Revision #1
System
about 6 hours ago
The SuperAger Puzzle: What 290 Exceptional Brains Reveal — and Conceal — About Why Some 80-Year-Olds Think Like They're 50
In a country where one in three people over 85 will develop Alzheimer's dementia [1], a small group of octogenarians are doing something their brains should not be able to do: remembering as well as people three decades younger. Scientists call them SuperAgers, and after 25 years of studying them, researchers believe they finally understand some of the biology behind this cognitive defiance. Whether that understanding can help anyone else remains an open and contested question.
What Makes a SuperAger
The term was coined at Northwestern University's Mesulam Institute for Cognitive Neurology and Alzheimer's Disease, where the Northwestern University SuperAging Program (NUSAP) has tracked 290 participants since 2000 [2]. The criteria are specific: adults over 80 who score at least 9 out of 15 on the Rey Auditory Verbal Learning Test's delayed recall component — a threshold typically met by people aged 50 to 65. The average 80-year-old scores around 5 [2].
Over two and a half decades, 77 SuperAger brains have been examined postmortem, making this one of the most detailed neuroanatomical datasets in aging research [2]. The program's findings, published as a comprehensive retrospective in Alzheimer's & Dementia in 2025, paint a picture of brains that resist the standard trajectory of aging at the cellular level [3].
The Biology: What's Different in a SuperAger's Brain
The differences between SuperAger brains and those of their age-matched peers are measurable and consistent across multiple studies.
Cortical thickness.
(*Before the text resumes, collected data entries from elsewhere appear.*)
-- ==== Sys2Proof/Tests/Slice0.lean ====
section
/-! SUPPORT. Tests of the decoder and of a few meanings against the spec's own examples, and a witness for the hypotheses of each statement. -/

namespace Sys2Proof.Tests

open Sys2Proof Sys2Proof.Machine Sys2Proof.Claims

set_option Elab.async false

/-! ## Ill-formed words (R25, R30, R59) -/

/-- Two vector sources and a destination. -/
def abc (d a b : VOp) : F3 := { w := false, d, a, b, la := false, lb := false }
/-- A memory word. -/
def memOf (d : Fin 116) (ord : Bool) (scope : Scope) : FMem := { w := false, d, a := 1, s := 0, lx := false, ord, scope }

theorem test_port_never_old_destination : (Instr.imad (abc (.q 0) (.v 1) (.v 2))).wf = false ∧ (Instr.movhi false (.q 1) 5).wf = false := by decide
theorem test_port_never_long_destination :
    (Instr.frcp { w := false, d := .q 0, a := .v 1, la := false }).wf = false ∧
    (Instr.lxch (abc (.q 0) (.v 1) (.v 2)) .sel).wf = false ∧
    (Instr.lxchi { w := false, d := .q 2, a := .v 1, la := false, k := .sel, n := 0 }).wf = false ∧
    (Instr.sdivu { w := false, d := .sq 0, a := .s 1, b := .s 2 }).wf = false := by decide
theorem test_pairs_are_even :
    (Instr.fred { w := false, d := .v 3, a := .v 1, la := false }).wf = false ∧
    (Instr.rand (abc (.v 0) (.v 1) (.v 2))).wf = false ∧ (Instr.rand (abc (.v 0) (.v 2) (.v 5))).wf = false ∧
    (Instr.ldd (memOf 3 false .none)).wf = false ∧ (Instr.acas (memOf 3 false .dev)).wf = false := by decide
theorem test_quads_are_multiples_of_4 : (Instr.ldq (memOf 6 false .none)).wf = false ∧ (Instr.stq (memOf 6 false .none)).wf = false := by decide
theorem test_fcvt_checks :
    (Instr.fcvt { w := false, d := .q 0, a := .v 2, la := false } 4 .rne).wf = false ∧
    (Instr.fcvt { w := false, d := .v 0, a := .v 3, la := false } 12 .rne).wf = false ∧
    (Instr.fcvt { w := false, d := .v 0, a := .v 3, la := false } 6 .rz).wf = false := by decide
theorem test_ordered_needs_scope : (Instr.ldw (memOf 2 true .none)).wf = false ∧ (Instr.stw (memOf 2 true .none)).wf = false := by decide
theorem test_scopes :
    (Instr.aadd (memOf 2 false .none)).wf = false ∧ (Instr.fence false .full .none).wf = false ∧
    (Instr.bar false .arrive 0 .sys).wf = false ∧ (Instr.bar false .arrive 0 .none).wf = false ∧
    (Instr.msync false false .wait .dev).wf = false ∧ (Instr.msync false false .rel .none).wf = false := by decide
theorem test_register_ranges :
    (Instr.cmo false .clean 0 55).wf = false ∧ (Instr.claim false 55).wf = false ∧ (Instr.smap false 0 54).wf = false ∧
    (Instr.bar false .arrive 55 .dev).wf = false := by decide
theorem test_salvage_cleans : (Instr.cmo false .inv 5 0).wf = false := by decide
theorem test_own_rows : (Instr.swrite false (.s (.s 1)) 0x024).wf = false := by decide
theorem test_rdv_names_a_port : (Instr.rdv false 0 0 0).wf = false := by decide
theorem test_slit_hi_port : (Instr.slit false (.sq 0) .hi 0).wf = false := by decide
theorem test_zero_fields : (Instr.dwopen false true 3).wf = false ∧ (Instr.carryld false (.s 1) (.s 0) true).wf = false := by decide

/-! ## Words written out in the spec -/

theorem test_decode_vi :
    decodeWord .vi 0x000C0825 none = .ok (.iadd { w := false, d := .v 3, a := .v 1, b := .v 2, la := false, lb := true } .ss) ∧
    decodeWord .vi 0x42142203 none = .ok (.shi { w := false, d := .v 5, a := .v 4, la := false, k := .arith, n := 3 }) ∧
    decodeWord .vi 0x60185678 none = .ok (.movi false (.v 6) 0x05678) ∧ decodeWord .vi 0x6218048D none = .ok (.movhi false (.v 6) 0x048D) := by and_intros <;> rfl
theorem test_decode_vf :
    decodeWord .vf 0x202020C8 none = .ok (.fcvt { w := false, d := .v 8, a := .v 4, la := true } 12 .rne) ∧
    decodeWord .vf 0x32241901 none = .ok (.lxchi { w := false, d := .v 9, a := .v 3, la := false, k := .flip, n := 1 }) ∧
    decodeWord .vf 0x38305800 none = .ok (.redx { w := false, d := .v 12, a := .v 11, la := false } .fadd) ∧
    decodeWord .vf 0x3E281060 none = .ok (.gumb (abc (.v 10) (.v 2) (.v 6))) := by and_intros <;> rfl
theorem test_decode_vm :
    decodeWord .vm 0x0818110D none = .ok (.ldw { w := false, d := 6, a := 2, s := 8, lx := false, ord := true, scope := .dev }) ∧
    decodeWord .vm 0x140C110D none = .ok (.stw { w := false, d := 3, a := 2, s := 8, lx := false, ord := true, scope := .dev }) ∧
    decodeWord .vm 0x16100930 none = .ok (.std { w := false, d := 4, a := 1, s := 9, lx := true, ord := false, scope := .none }) ∧
    decodeWord .vm 0x2010110D none = .ok (.aadd { w := false, d := 4, a := 2, s := 8, lx := false, ord := true, scope := .dev }) ∧
    decodeWord .vm 0x32181105 none = .ok (.acas { w := false, d := 6, a := 2, s := 8, lx := false, ord := false, scope := .dev }) := by and_intros <;> rfl
theorem test_decode_vm_others :
    decodeWord .vm 0x400C0005 none = .ok (.fence false .full .dev) ∧ decodeWord .vm 0x42001100 none = .ok (.mon false 2 8 false) ∧
    decodeWord .vm 0x44000180 none = .ok (.mwait false (.s 12)) ∧ decodeWord .vm 0x48380280 none = .ok (.cmo false .clinv 3 20) ∧
    decodeWord .vm 0x4A000200 none = .ok (.claim false 16) ∧ decodeWord .vm 0x60080145 none = .ok (.bar false .arwait 10 .dev) ∧
    decodeWord .vm 0x50080180 none = .ok (.smap false 2 12) := by and_intros <;> rfl
theorem test_decode_ct :
    decodeWord .ct 0x0C288122 none = .ok (.mcall false 5 (.v 8) (.v 9) 2) ∧ decodeWord .ct 0x10280220 none = .ok (.sread false (.s (.s 10)) 0x020) ∧
    decodeWord .ct 0x12005224 none = .ok (.swriteTdead false (.s (.s 10))) ∧ decodeWord .ct 0x12003231 none = .ok (.swriteChkmode false (.s (.s 6))) ∧
    decodeWord .ct 0x12002A30 none = .ok (.swriteInj false (.s (.s 5))) ∧ decodeWord .ct 0x12003232 none = .ok (.swriteDvfsreq false (.s (.s 6))) ∧
    decodeWord .ct 0x20140201 none = .ok (.rdv false 5 1 2) ∧ decodeWord .ct 0x22014000 none = .ok (.sleept false (.s 10) 0) := by and_intros <;> rfl
theorem test_decode_ct_others :
    decodeWord .ct 0x24000000 none = .ok (.yield false) ∧ decodeWord .ct 0x2600E000 none = .ok (.wdog false (.s 7)) ∧
    decodeWord .ct 0x30000005 none = .ok (.trap false 5) ∧ decodeWord .ct 0x36000000 none = .ok (.bkpt false 0) ∧
    decodeWord .ct 0x34000040 none = .ok (.cclr false 0x40) := by and_intros <;> rfl
theorem test_decode_un :
    decodeWord .un 0x2A402000 none = .ok (.sld false 8 1 0) ∧ decodeWord .un 0xA8091FFE none = .ok (.sbra true true (.s 8) 0x1FFE) := by and_intros <;> rfl
theorem test_decode_mx :
    decodeWord .mx 0x00002106 none = .ok (.wload false (.s 1) (.s 2) (.s 3)) ∧ decodeWord .mx 0x0600A30F none = .ok (.mma false (.s 5) (.s 6) (.s 7) true) ∧
    decodeWord .mx 0x0A000302 none = .ok (.mmag false 0 (.s 6) 1) ∧ decodeWord .mx 0x18690498 none = .ok (.draing false (.s 13) (.s 8) (.s 9) (.s 12)) ∧
    decodeWord .mx 0x1A000015 none = .ok (.msync false false .rel .dev) ∧ decodeWord .mx 0x10014580 none = .ok (.carryld false (.s 10) (.s 11) false) ∧
    decodeWord .mx 0x0E00E000 none = .ok (.ascan false (.s 7) false false) ∧ decodeWord .mx 0x14010484 none = .ok (.drain false (.s 8) (.s 9) (.s 2) false) := by and_intros <;> rfl
theorem test_decode_cp :
    decodeWord .cp 0x0C4A8A80 none = .ok (.enq { w := false, d := .s 9, a := .s 20, b := .s 21 }) ∧
    decodeWord .cp 0x00298000 none = .ok (.cpy false (.s 5) (.s 12)) ∧ decodeWord .cp 0x08000000 none = .ok (.jwait false 0) ∧
    decodeWord .cp 0x0A300000 none = .ok (.jstat false (.s 6) false) := by and_intros <;> rfl
theorem test_decode_header :
    decodeHeader 0x22A0FF00 = .ok { n := 2, cls := .vf, gp := 2, gi := true, ldw := 0, stw := 31, enw := 7, lb := false } := by rfl

/-! ## Numbers worked in the spec -/

/-- The table of R150. -/
theorem test_m8_codes :
    toM8 (.fin false 1 0) = (0x08, 0) ∧ toM8 (.fin true 1 0) = (0x88, 0) ∧ toM8 (.fin false 3 0) = (0x0B, 0) ∧ toM8 (.fin false 100 0) = (0x1A, flagINX) ∧
    toM8 (.fin false 3968 0) = (0x40, flagINX) ∧ toM8 (.fin false 1 (-13)) = (0x00, flagUNF ||| flagINX) ∧
    toM8 (.fin false 100000 0) = (0x7F, flagOVF ||| flagINX) ∧ toM8 .nan = (0x80, 0) := by decide
/-- The table of R304. -/
theorem test_increments :
    (List.range 12).map (fun n => ({ Die.initial 8 with cur := n } : Die).increment) =
      [131072, 116508, 104858, 95325, 87381, 80660, 74898, 69905, 65536, 61681, 58254, 55188] := by decide
/-- The column of R156: gains 0.5, offsets 1, carry 4. -/
theorem test_scan_column :
    ((scanColumn (List.replicate 4 ({ bits := 0x3F000000, poison := false }, { bits := 0x3F800000, poison := false }))
      { bits := 0x40800000, poison := false }).1.map fun x => (x.1.bits, x.2.bits)) =
    [(0x3F000000, 0x40400000), (0x3E800000, 0x40200000), (0x3E000000, 0x40100000), (0x3D800000, 0x40080000)] := by decide
/-- R171 and R173: 1 + 2 is 3 without a flag, the reciprocal of 2 is 0.5, and FLOG2 of 1 is +0. -/
theorem test_floats :
    fadd32 .rne 0x3F800000 0x40000000 = (0x40400000, 0) ∧ frcp32 0x40000000 = (0x3F000000, 0) ∧ (flog2_32 0x3F800000).1 = 0 := by decide

/-! ## Small machines -/

/-- A clause of fifteen words at a port, all lanes live and active. -/
def runPort : Port :=
  { Port.free with
    held := true, hdr := { Port.free.hdr with n := 15 }, words := List.replicate 15 0, lanes := 0xFFFFFFFF, active := 0xFFFFFFFF, started := true }

/-- A user gang of bundle 1 with all lanes at offset 0. -/
def gang : Party :=
  { Party.vacant with ident := 7, bundle := 1, crewN := 1, gridN := 1, present := 0xFFFFFFFF, pcv := Vector.replicate 32 0, port := runPort }

/-- A 2 MiB leaf at PA 0 under key 1 with R, W, X, U, A and D (R354). -/
def leaf : BitVec 64 := 0x00400000000000DF

/-- A stage of one gang and a queue into it and out of it. -/
def stageRec : StageRec :=
  { entry := 0, kind := 0, coresident := false, perdie := false, twin := false, priv := false, idem := false, gridN := 1, crewN := 1, vreg := 116,
    mininst := 1, maxinst := 1, clauses := 0, stash := 0, mq := true, lanesN := 32, q := Vector.replicate 8 none, sq := Vector.replicate 8 none,
    qu := Vector.replicate 8 none, args := Vector.replicate 16 0 }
SuperAger brains show cortical volumes comparable to people 20 to 30 years younger [2]. Their anterior cingulate cortex — a region involved in attention, decision-making, and emotional regulation — is thicker than that of typical younger adults, not just typical older ones [3]. Cortical thinning, which proceeds at roughly 2.24% over 18 months in typical older adults, slows to approximately 1.06% in SuperAgers [3].
Neurofibrillary tangles. The entorhinal cortex, a brain region central to memory, shows roughly three times fewer neurofibrillary tangles (clumps of misfolded tau protein associated with Alzheimer's) in SuperAgers compared to cognitively normal older adults [4]. Compared to individuals with Alzheimer's disease, SuperAgers have nearly 100 times fewer tangles in this region [4].
Neurogenesis. A February 2026 study published in Nature, led by Orly Lazarov at the University of Illinois Chicago using brain tissue from the Northwestern program, examined nearly 356,000 individual cell nuclei from the hippocampus using multiomic single-cell sequencing [5]. SuperAgers produced between two and two-and-a-half times more new neurons in the hippocampus than healthy peers and Alzheimer's patients, respectively [5]. The researchers identified a distinct "resilience signature" — a cellular environment in the hippocampus that supports the birth and survival of new neurons, driven by changes in astrocytes and CA1 neurons [5].
"This is biological proof that their brains are more plastic," said Tamar Gefen, a neuropsychologist at Northwestern's Feinberg School of Medicine [5].
Von Economo neurons. SuperAger brains contain a higher density of von Economo neurons, large spindle-shaped cells found in regions associated with social cognition and emotional processing [2]. They also show better-preserved cholinergic innervation and less inflammatory microglial activity in white matter [3].
Resistance Versus Resilience: Two Paths to the Same Outcome
One of the more nuanced findings from the Northwestern program is that SuperAgers do not all arrive at exceptional memory through the same biological mechanism. Researchers have identified two distinct pathways [2]:
Resistance: Some SuperAgers simply do not develop the amyloid plaques and tau tangles associated with Alzheimer's disease. Their brains are largely free of this pathology.
Resilience: Others develop plaques and tangles at levels comparable to typical older adults — but suffer no cognitive consequences. Their memory remains intact despite the presence of proteins that usually impair it.
This distinction matters because it suggests that even if the field cannot prevent Alzheimer's pathology from forming, it may be possible to protect cognition in its presence. The mechanisms behind resilience, however, remain poorly understood [3].
The Genetic Picture: Early Clues, Not Answers
The search for genetic explanations has produced preliminary leads. A 2018 study of 56 SuperAgers identified variants in the MAP2K3 gene — which sits in a signaling pathway associated with beta-amyloid-mediated cell death and has enriched expression in microglia — as statistically associated with the SuperAger phenotype [6]. Three specific single nucleotide polymorphisms contributed to this signal [6].
The 2026 Nature neurogenesis study found gene-level differences in hippocampal cell populations, but these reflect differences in gene expression and DNA accessibility rather than inherited genetic variants [5]. No large-scale genome-wide association study of SuperAgers has been published, in part because the sample sizes — 290 enrolled over 25 years — are far too small for the statistical power required [3].
The Vallecas Project in Spain, which drew from 1,213 participants and identified 64 SuperAgers, found no differences in genetic risk factors for non-familial Alzheimer's between SuperAgers and age-matched controls [7]. This suggests genetic protection in SuperAgers may involve rare variants or polygenic effects that standard risk scores do not capture.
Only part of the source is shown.